As it turns out, that is more or less what Kennedy did think about the two students. His verdict is contained in the reports he was sending back to his handlers at the NPOIU. The restricted documents, marked ‘secret’, reveal another side to Kennedy: his work as an intelligence source. He made a parting reference to Tom and Penny, describing them merely as ‘youths believed to be based in London’. One NPOIU document, based on
Kennedy’s
intelligence, states: ‘Youngsters are getting more and more
involved with climate change issues on the back of this year’s Climate Camp.’ It adds that they are less of a threat than other activists and ‘just want to save the world from climate change’.

Kennedy’s communications to his bosses provide a revealing insight into the inner workings of the NPOIU. The reconnaissance trip to the power station, for example, is covered in remarkable detail, even recording the incident involving the lost camera. ‘The two girls realised that they had left the telephoto stills camera somewhere,’ Kennedy reports. ‘It apparently contained
photographs
of strategic points of Ratcliffe power station.
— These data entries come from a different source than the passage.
/-- A quadrature channel is enabled and not held (R120, R147). -/
def Hw.qLive (h : Hw) (n : Nat) : Bool := h.on (POS_Qn_CTL_EN n) && !(h.q n).held

/-- It counts: its samples are taken unless the mode holds POS (R108). -/
def Hw.qCounts (h : Hw) (n : Nat) : Bool := h.qLive n && !h.motionHeld

/-- A serial channel is enabled and not held. -/
def Hw.sLive (h : Hw) (n : Nat) : Bool := h.on (POS_Sn_CTL_EN n) && !(h.s n).held

/-- An emulation output. -/
def Hw.em (h : Hw) (k : Nat) : Emu := h.pos.emu.getD k Emu.init
def Hw.setEm (h : Hw) (k : Nat) (e : Emu) : Hw := { h with pos := { h.pos with emu := h.pos.emu.set k e } }

/-- CPR = 0 names a wrap at 2^32 (R123). -/
def cprOf (n : Nat) : Nat := if n = 0 then 4294967296 else n

/-- CNT and REV of an extended count (R123). -/
def QChan.cnt (c : QChan) : Nat := (c.ext % (c.cpr : Int)).toNat
def QChan.rev (c : QChan) : Int := c.ext / (c.cpr : Int)

/-- The extended count with REV wrapped in two's complement (R123). -/
def QChan.at (c : QChan) (e : Int) : QChan :=
  { c with ext := signed 32 (e / (c.cpr : Int) % 4294967296).toNat * c.cpr + e % (c.cpr : Int) }

/-! ## Decoding (R121, R122, R126, R128) -/

/-- The place of a pair of levels in the up sequence 00, 10, 11, 01. -/
def quadPlace (a b : Bool) : Nat := if a then (if b then 2 else 1) else if b then 3 else 0

/-- What a filtered transition is: none, up, down or illegal. -/
inductive QuadStep where
  | none
  | up
  | down
  | illegal
  deriving DecidableEq, Repr

/-- SWAPAB exchanges A and B, which turns the sequence round (R121). -/
def quadStep (c : QChan) (swap a b : Bool) : QuadStep :=
  match (quadPlace a b + 4 - quadPlace c.a c.b) % 4 with
  | 0 => .none
  | 1 => if swap then .down else .up
  | 3 => if swap then .up else .down
  | _ => .illegal

/-- One count of a decoder: a direction change empties the ring but for its newest edge, the first count in the new
direction (R128). -/
def QChan.count (c : QChan) (down : Bool) (stamp : Nat) : QChan :=
  let c1 := c.at (if down then c.ext - 1 else c.ext + 1)
  let turned := c.down != down
  { c1 with down := down, reversed := c.reversed || turned, edge := true,
            ring := ⟨stamp, c1.ext⟩ :: (if turned then [] else c.ring.take 63) }

/-- The level that the majority of the newest `n` samples shows; bit 0 is the newest (R120). -/
def majority (n : Nat) (w : BitVec 5) : Bool :=
  decide (n / 2 < ((List.range n).filter fun i => w.getLsbD i).length)

/-- How many of the last five samples, `step` cycles apart, came after the enable; the newest did. -/
def QChan.since (c : QChan) (stamp step : Nat) : Nat :=
  1 + ([1, 2, 3, 4].filter fun i => decide (c.before + i * step < stamp)).length

/-- The filter window: older samples than the enable's first count as that sample (R120). -/
def window (k : Nat) (w : BitVec 5) : BitVec 5 := BitVec.ofNat 5 (maskOf 5 fun i => w.getLsbD (min i (k - 1)))

/-- At its first sample since the enable a channel takes the levels of the enable's first sample (R120). -/
def QChan.begin (c : QChan) (k : Nat) (a b : BitVec 5) : QChan :=
  if c.first && decide (k < 5) then { c with a := a.getLsbD (k - 1), b := b.getLsbD (k - 1), first := false }
  else { c with first := false }

/-- A decoder takes a transition. -/
def QChan.take (c : QChan) (swap a b : Bool) (stamp : Nat) : QChan :=
  let c' := match quadStep c swap a b with
    | .none => c
    | .up => c.count false stamp
    | .down => c.count true stamp
    | .illegal => { c with illegal := c.illegal + 1 }
  { c' with a := a, b := b }

/-- An emulation output takes one source count (R137): the divider, the backlog, its overflow. -/
def emuCount (k : Nat) (up : Bool) (h : Hw) : Hw :=
  let e := h.em k
  let n : Int := h.rd (POS_EMUk_RATIO_N k)
  let m : Int := h.rd (POS_EMUk_RATIO_M k)
  let r0 := if up then e.r + n else e.r - n
  let r := if up then (if m ≤ r0 then r0 - m else r0) else (if r0 < 0 then r0 + m else r0)
  let b := if up then (if m ≤ r0 then e.backlog + 1 else e.backlog) else (if r0 < 0 then e.backlog - 1 else e.backlog)
  let beyond := decide (255 < b.natAbs)
  let b' := if beyond then e.backlog else b
  ((h.setEm k { e with r := r, backlog := b' }).wr (POS_EMUk_STAT_BACKLOG k) (b' % 512).toNat).cond beyond
    (·.wr (POS_EMUk_STAT_OVF k) 1)

/-- An emulation output is live: enabled, not held, POS not bolted (R138). -/
def Hw.emuLive (h : Hw) (k : Nat) : Bool := h.on (POS_EMUk_CTL_EN k) && !(h.em k).held && !h.bolted PG_POS

/-- The live emulation outputs that follow a channel. -/
def Hw.emusOf (h : Hw) (n : Nat) : List Nat :=
  (List.range 2).filter fun k => h.emuLive k && h.rd (POS_EMUk_CTL_SRC k) = n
They were very worried. I got them to retrace their steps verbally. It
transpired
that one of the girls had taken it into the toilet in the village hall. We returned to the hall and the camera was retrieved.’

The police operative’s secret reports to his managers reveal the depth of access he had. Remarkably, given all the precautions taken by the five activists, Kennedy knew about the plan to break into the power station before he was even asked to drive them to the plant. Two months before Kennedy was approached by the activists, his superiors had authorised a surveillance
operation
, stating in internal NPOIU documents that they were aware there was a protest that could ‘damage’ a power station and could cause a ‘severe economic loss to the United Kingdom and have an adverse effect on the public’s feeling of safety and security’. Kennedy was the undercover officer tasked with finding out as much as he could.
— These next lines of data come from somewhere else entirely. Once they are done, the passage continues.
/-! ## The plan (R176 to R179, R184, R185) -/

/-- The axis comes to rest at `p`: arrival at a target, or the end of a stop (R176, R181, R185, R190). -/
def Hw.arrive (h : Hw) (n : Nat) (p : Int) : Hw :=
  let x := h.axis n
  let ended := { x with p := p, v := 0, a := 0, j := 0, mode := .idle }
  let sp := toU32 (setPoint p unitP)
  let h1 := (h.setAxis n ended).wr (PRF_AXn_STAT_MOVING n) 0
  let rem := toU32 ((h.nat (PRF_AXn_ATGT n) : Int) - sp)
  if x.mode = .stop then
    if x.abort then
      (((h1.setAxis n { ended with has := true }).setNat (PRF_AXn_ATGT n) sp).wr (PRF_AXn_STAT_DONE n) 1).irq PG_PRF n
    else if x.leave then h1
    else h1.setNat (PRF_AXn_REMAIN n) rem
  else ((h1.setNat (PRF_AXn_REMAIN n) rem).wr (PRF_AXn_STAT_DONE n) 1).irq PG_PRF n

/-- The step allowed at arrival: 64 position LSB (R176). -/
def snap : Int := 64 * unitP

/-- The jerk of the coming cycle, or the arrival in it. Without a DMAX the axis brings its acceleration to 0 at JMAX and
goes on (R178); without a JMAX its jerk is 0. -/
def planAxis (n : Nat) (h : Hw) : Hw :=
  let x := h.axis n
  let (V, A, D, J) := h.lim n
  let t : Int := h.period
  let s := x.plan
  if (x.mode ≠ .move ∧ x.mode ≠ .stop) ∨ J ≤ 0 ∨ t ≤ 0 then h
  else if D ≤ 0 then
    h.setAxis n { x with j := if 0 < s.dir then jerkFloor s 0 J t else if s.dir < 0 then -(jerkFloor s.neg 0 J t) else 0 }
  else
    let (time, place) := s.stop D J
    let near := Frac.le time (.ofInt t)
    let rev := h.on (PRF_AXn_STAT_REVERSING n)
    let tgt : Int := x.tgt * unitP
    let brakes := x.mode = .stop || rev
    if near && x.mode = .stop then h.arrive n place.round
    else if near && rev then
      let rest : Plan := ⟨place.round, 0, 0⟩
      let fwd := decide (rest.p ≤ tgt)
      let j := if fwd then jerkMove rest V A D J t tgt else -(jerkMove rest.neg V A D J t (-tgt))
      (h.setAxis n { x.withPlan rest with j := j }).wr (PRF_AXn_STAT_REVERSING n) 0
    else if near && !brakes && decide ((place.round - tgt).natAbs ≤ snap.natAbs) then h.arrive n tgt
    else
      let fwd := if s.dir ≠ 0 then decide (0 < s.dir) else decide (s.p ≤ tgt)
      let j := if brakes then (if fwd then jerkStop s D J t else -(jerkStop s.neg D J t))
        else if fwd then jerkMove s V A D J t tgt else -(jerkMove s.neg V A D J t (-tgt))
      h.setAxis n { x with j := j }

/-- The planned state at this T0 (R177). -/
def integrateAxis (n : Nat) (h : Hw) : Hw :=
  let x := h.axis n
  if x.mode = .move ∨ x.mode = .stop then h.setAxis n { x.withPlan (x.plan.step x.j h.endPeriod) with j := 0 } else h

/-- Set-points of an axis that is not geared (R177, R185). -/
def publishAxis (n : Nat) (h : Hw) : Hw :=
  let x := h.axis n
  if x.mode = .geared then h
  else
    let sp := x.pos
    let h1 := ((h.setNat (PRF_AXn_SP_POS n) sp).setInt (PRF_AXn_SP_SPD n) (sat32 (setPoint x.v unitV))).setInt
      (PRF_AXn_SP_ACC n) (sat32 (setPoint x.a unitA))
    h1.cond (decide (x.mode = .stop) && !x.abort && !x.leave)
      (·.setNat (PRF_AXn_REMAIN n) (toU32 ((h.nat (PRF_AXn_ATGT n) : Int) - sp)))

/-- LIMHIT: the set-point stands at a PLIM, or beyond (R198). -/
def limitAxis (n : Nat) (h : Hw) : Hw :=
  let sp := h.nat (PRF_AXn_SP_POS n)
  h.wr (PRF_AXn_STAT_LIMHIT n)
    (b2n (h.axOn n && (decide (sp ≤ h.nat (PRF_AXn_PLIM_LO n)) || decide (h.nat (PRF_AXn_PLIM_HI n) ≤ sp))))

/-- An idle CAR axis with its brake applied stands where the car is, on or off, before the commands of the T0 (R179). -/
def Hw.anchorCar (h : Hw) : Hw :=
  let x := h.axis 0
  if h.isMachine && h.rd (PRF_AXn_CFG_TYPE 0) = typeCar && x.mode = .idle && h.rd PST_BRK_STAT_STATE = 0 then
    h.setAxis 0 { x with p := h.nat MAP_POS * unitP, v := 0, a := 0 }
  else h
A few weeks after he drove the activists to the power station, Kennedy filed another report, this time detailing the precise time and date the protesters planned to occupy the plant. By now he had also established the scale of what they were attempting, telling his bosses that protesters were ‘hoping to recruit 150 people to take part’. This was intelligence gold dust. It enabled the NPOIU to liaise with the Nottinghamshire police force and devise a plan
to scupper the protest, exploiting the fact they had Kennedy in a prime position.
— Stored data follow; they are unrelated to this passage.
-- ==== Sys2Proof/Machine/Security.lean ====
section
/-! DEFINITION. SEC: what its page shows of the fuses, orders and release tokens, map sealing, the key exchange and the
keyway session (R459 to R477). Body layouts that the spec leaves open are log entry 12. -/

namespace Sys2Proof.Machine

/-! ## The fuses (R459, R469, R477) -/

/-- STATE of R469: the last transition that is DONE. -/
def OtpState.lc (o : OtpState) : Nat :=
  if bit o.done 3 then 4 else if bit o.done 2 then 3 else if bit o.done 1 then 2 else if bit o.done 0 then 1 else 0

/-- A transition is under way (R472). -/
def OtpState.pend (o : OtpState) : Bool := o.intent ≠ o.done

/-- SEC_LCS. -/
def Hw.secLcs (h : Hw) : Nat :=
  h.otp.lc + 16 * b2n h.otp.pend + 256 * h.otp.done + 65536 * h.otp.intent + 2147483648 * b2n h.cpr.provFlag

/-- SEC_OTP_OPT. -/
def Hw.secOpt (h : Hw) : Nat :=
  b2n h.env.dbPwrrel + 2 * b2n h.env.dbDoor + 4 * b2n h.otp.flashEnc + 8 * b2n h.otp.kwOff + 16 * h.otp.oemRev

/-- VALID of SEC_KS. -/
def Hw.keysValid (h : Hw) : Nat := maskOf 4 fun k => (h.stored k).isSome

/-- A key goes into the key store, which is wrapped anew (R460). DESIGN CHOICE (log entry 67): over a store that did not
unwrap, it is the only one. -/
def Hw.storeKey (h : Hw) (k : Nat) (v : List Byte) : Hw :=
  let l := if h.on SEC_KS_WRAPOK then h.otp.keys else List.replicate 4 none
  { h.wr SEC_KS_WRAPOK 1 with otp := { h.otp with keys := l.set k (some v) } }

/-- The slot of the OEM key whose hash a public key has, not revoked; the lowest. -/
def OtpState.oemSlot (o : OtpState) (pub : List Byte) : Option Nat :=
  (List.range 4).find? fun i => !bit o.oemRev i && o.oempk.getD i [] = Config.sha384 pub

/-! ## Orders (R465) -/

/-- An order in memory. -/
structure Order where
  typ : Nat
  devuid : List Byte
  notAfter : Nat
  nonce : Nat
  body : List Byte
  pub : List Byte
  sig : List Byte
  signed : List Byte
  deriving DecidableEq, Repr

/-- The order at address `a`, if it lies in the shared SRAM. -/
def Dev.orderAt (d : Dev) (a : Nat) : Option Order :=
  let n := memNat d.mem (a + 2) 2
  if inSram a (32 + n + 192) then
    some { typ := memNat d.mem a 2, devuid := memReadBytes d.mem (a + 4) 16, notAfter := memNat d.mem (a + 20) 6,
           nonce := memNat d.mem (a + 28) 4, body := memReadBytes d.mem (a + 32) n,
           pub := memReadBytes d.mem (a + 32 + n) 96, sig := memReadBytes d.mem (a + 128 + n) 96,
           signed := memReadBytes d.mem a (32 + n) }
  else none

/-- The order in work: at SEC_ORD_ADDR as of GO. -/
def Dev.order (d : Dev) : Option Order := d.orderAt d.hw.sec.ordAddr

/-- The body length an order type needs; none for an unknown type. -/
def bodyLen (t : Nat) : Option Nat := [none, some 0, some 1, some 157, some 112, some 4, some 1].getD t none

/-- The first byte of a body: target state, key slot, OEMPK slot. -/
def Order.arg (o : Order) : Nat := (o.body.getD 0 0).toNat

/-- A pair of states of R470. -/
def lcPair (from' to' : Nat) : Bool :=
  (from' = 0 && to' = 1) || (from' = 1 && to' = 2) || ((from' = 1 || from' = 2) && to' = 3) ||
    (decide (from' ≤ 3) && to' = 4)

/-- The public key is one that may sign this order. -/
def OtpState.mayOrder (s : OtpState) (o : Order) : Bool :=
  let oem := s.oemSlot o.pub
  let root := decide (Config.sha384 o.pub = Config.rootKeyHash)
  if o.typ = 2 then (if o.arg = 1 then root else if o.arg = 4 then root || oem.isSome else oem.isSome)
  else if o.typ = 6 then oem.elim false fun i => decide (i < o.arg)
  else oem.isSome

/-- The mode, and for LC the life-cycle state, accept the order. -/
def Hw.orderMode (h : Hw) (o : Order) : Bool :=
  h.otp.lc ≠ 4 &&
    (if o.typ = 1 then (h.mode = 4 || h.mode = 0xC) && h.bitAt SIS_COND 6
     else if o.typ = 5 then true
     else h.mode = 0xD && (o.typ ≠ 2 || lcPair h.otp.lc o.arg))

/-- SEC_ORD_RES.CODE of an order; the checks in this order are log entry 12. KEYLOAD loads K0 to K2, PAIR K3 (R460). -/
def Hw.orderCode (h : Hw) (o : Order) : Nat :=
  if bodyLen o.typ ≠ some o.body.length || (o.typ = 3 && decide (2 < o.arg)) ||
      (o.typ = 6 && decide (3 < o.arg)) then 7
  else if !h.otp.mayOrder o then 2
  else if !Config.ecdsaOk o.pub (Config.sha384 o.signed) o.sig then 1
  else if o.devuid ≠ h.otp.devuid then 3
  else if o.nonce ≠ h.nat SEC_ORD_NONCE then 4
  else if o.notAfter < h.opTime then 5
  else if !h.orderMode o then 6
  else 0

/-- A verdict: RES, BUSY, a fresh nonce, the interrupt; AUTHF where the signature, the key or what binds the order to
this device and time fails. -/
def Hw.verdict (h : Hw) (typ code : Nat) : Hw :=
  let h1 := ((h.setNat SEC_ORD_RES (0x80000000 + 256 * typ + code)).wr SEC_ORD_CTL_BUSY 0).irq PG_SEC 0
  (h1.free fun n h => h.setReg SEC_ORD_NONCE n).cond (decide (1 ≤ code ∧ code ≤ 5)) (·.blockFault PG_SEC 10)

/-- The order in work is of type `t`: its verdict and, where that is OK, its effect. -/
def Dev.onOrder (d : Dev) (t : Nat) (f : Order → Dev → Dev) : Dev :=
  match d.order with
  | none => d
  | some o =>
    if d.hw.on SEC_ORD_CTL_BUSY && !d.hw.on SEC_ORD_CTL_KIND && o.typ = t then
      if d.hw.orderCode o = 0 then f o d else { d with hw := d.hw.verdict t (d.hw.orderCode o) }
    else d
The question was: how far should the undercover officer go? Kennedy was asked by the activists to perform his familiar role as driver, carrying a truckload of equipment to the power station on the night of the occupation. But the campaigners also wondered whether he might use his rope expertise to help them with another critical part of their plan: climbing. Getting into the power station was not going to be the hard part. The challenge would be forcing the plant to turn off its generators and prevent it from operating for a week.

The activists had figured out that if they immobilised key parts of the infrastructure, the energy giant E.ON would have no choice but to turn off the coal-burning furnaces for health and safety reasons. They would switch to an emergency supply of gas-produced energy, thereby leading to a huge reduction in carbon emissions for the period during which the plant was
occupied
. If they could keep the furnaces turned off for seven days, they calculated that they would be preventing the emission of 150,000 tonnes of carbon dioxide into the atmosphere.

That was where the climbers came in. The plan was for a team of climbers to scale one of four chimneys and force the furnaces to be turned off. One activist would abseil down inside the shaft and hang a ‘bat tent’; an expensive, cradle-like contraption used by professionals to suspend themselves beneath vertical cliffs. There was no way E.ON could turn on its furnaces with an
environmental
campaigner hanging inside one of the chimneys. If things went to plan, and they had sufficient food and water, the climber would be able to stay suspended inside the chimney for a week.